BRIEF DESCRIPTION OF THE ACCOMPANYING DRAWINGS
[0012] The accompanying drawings, which are incorporated in and constitute a part of this disclosure, illustrate exemplary embodiments and, together with the description, serve to explain the disclosed principles. In the figures, the left-most digit(s) of a reference number identifies the figure in which the reference number first appears. The same numbers are used throughout the figures to reference like features and components. Some embodiments of system and/or methods in accordance with embodiments of the present subject matter are now described, by way of example only, and with reference to the accompanying figures, in which:
[0013] FIG. 1 shows exemplary block diagram illustrating a migration system with processor and memory for migrating data from a relational database to a Not Only Structured Query Language (NoSQL) database in accordance with some embodiments of the present disclosure;
[0014] FIG. 2 shows a detailed block diagram illustrating a migration system with various modules for migration data from a relational database to a NoSQL database in accordance with some embodiments of the present disclosure;
[0015] FIGS. 3a and 3b illustrate a chart showing query workload of relational database in accordance with some embodiments of the present disclosure;
[0016] FIG. 4 illustrates a flowchart of method for migrating data from a relational database to NoSQL database in accordance with an embodiment of the present disclosure; and
[0017] FIG. 5 illustrates a block diagram of an exemplary computer system for implementing embodiments consistent with the present disclosure.
[0018] It should be appreciated by those skilled in the art that any block diagrams herein represent conceptual views of illustrative systems embodying the principles of the present subject matter. Similarly, it will be appreciated that any flow charts, flow diagrams, state transition diagrams, pseudo code, and the like represent various processes which may be substantially represented in computer readable medium and executed by a computer or processor, whether or not such computer or processor is explicitly shown.
DETAILED DESCRIPTION
[0019] In the present document, the word "exemplary" is used herein to mean "serving as an example, instance, or illustration." Any embodiment or implementation of the present subject matter described herein as "exemplary" is not necessarily to be construed as preferred or advantageous over other embodiments.

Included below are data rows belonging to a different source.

/-- A received RTP packet, its Ethernet and IP fields and its raw RTP bytes (R541 to R546, R560). -/
structure Packet where
  port : Nat
  src : Nat
  dst : Nat
  udp : Nat
  ipLen : Nat
  rtp : Nat
  seq : Nat
  ssrc : Nat
  pt : Nat
  payload : List Byte
  raw : List Byte := []
  /-- VLAN ID of the frame's tag, 0 for an untagged frame (R516). -/
  vid : Nat := 0
  deriving DecidableEq, Repr

/-- The class of a frame at the switch (Table 10.1, R522). -/
inductive FrameKind where
  | unicast | broadcast | multicast | ptp | badFcs
  deriving DecidableEq, Repr

/-- A frame at an external port of the switch (R518 to R524). [DEDUCED, log 52] -/
structure NetFrame where
  port : Nat
  kind : FrameKind
  src : Nat
  dst : Nat
  ipLen : Nat
  dscp : Nat := 0
  pcp : Nat := 0
  /-- Whether the frame is an IGMP query, by which a multicast router shows itself (Table 10.1). -/
  query : Bool := false
  deriving DecidableEq, Repr

/-- The kinds of PTP message that the rules name (R441, R442, R446 to R451). -/
inductive PtpKind where
  | sync | followUp | delayReq | delayResp | pdelayReq | pdelayResp | pdelayRespFollowUp
  | announce | management | signaling
  deriving DecidableEq, Repr

/-- A PTP message at a port, with its AUTHENTICATION TLV where it carries one: SPP, key ID, ICV.
`origin` is its timestamp field in ns (t1 of a Sync or Follow_Up, t4 of a Delay_Resp, t2 of a
Pdelay_Resp), `origin2` the t3 of a Pdelay_Resp_Follow_Up, `correction` the correctionField in 2^-16 ns,
`ingress` and `egress` its raw timestamps in ns.  `sender` and `requester` are its sourcePortIdentity and its
requestingPortIdentity, `seq` its sequenceId, and from `clockClass` on stand the fields of an Announce.  `raw` is what the
message's ICV covers, `frame` the Ethernet frame without its FCS, in which the message stands from byte `at_` on, behind a
UDP header where `udp` says so; `vid` is the VLAN ID of the frame's tag, 0 for none.
[DEDUCED, log 52] [PRESUMED, log 69] -/
structure PtpMsg where
  port : Nat
  kind : PtpKind
  domain : Nat
  origin : Int := 0
  origin2 : Int := 0
  correction : Int := 0
  ingress : Int := 0
  egress : Int := 0
  twoStep : Bool := false
  clockClass : Nat := 248
  clockAccuracy : Nat := 254
  variance : Nat := 65535
  prio1 : Nat := 128
  prio2 : Nat := 128
  gm : Nat := 0
  steps : Nat := 0
  utc : Int := 0
  sender : Nat := 0
  requester : Nat := 0
  seq : Nat := 0
  tlv : Option (Nat × Nat × Nat) := none
  raw : List Byte := []
  frame : List Byte := []
  at_ : Nat := 0
  udp : Bool := true
  vid : Nat := 0
  deriving DecidableEq, Repr

/-- An Ouvfel frame as received (Table 6.3), with the CRC it carries. -/
structure OuvFrame where
  type : Nat
  flags : Nat
  seq : Nat
  tick : Nat
  payload : List Byte
  crc : Word
  /-- Whether the node that sends it is the secondary of a pair: no field of the frame carries its role (R339).
  [DEDUCED, log 31] -/
  secondary : Bool := true
  deriving DecidableEq, Repr

/-- Which reset of the host link (R679). -/
inductive LinkReset where
  | functionLevel | hot | perst | linkLoss
  deriving DecidableEq, Repr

[0020] While the disclosure is susceptible to various modifications and alternative forms, specific embodiment thereof has been shown by way of example in the drawings and will be described in detail below. It should be understood, however that it is not intended to limit the disclosure to the particular forms disclosed, but on the contrary, the disclosure is to cover all modifications, equivalents, and alternative falling within the spirit and the scope of the disclosure.
[0021] The terms "comprises", "comprising", or any other variations thereof, are intended to cover a non-exclusive inclusion, such that a setup, device or method that comprises a list of components or steps does not include only those components or steps but may include other components or steps not expressly listed or inherent to such setup or device or method. In other words, one or more elements in a system or apparatus proceeded by "comprises . . . a" does not, without more constraints, preclude the existence of other elements or additional elements in the system or apparatus.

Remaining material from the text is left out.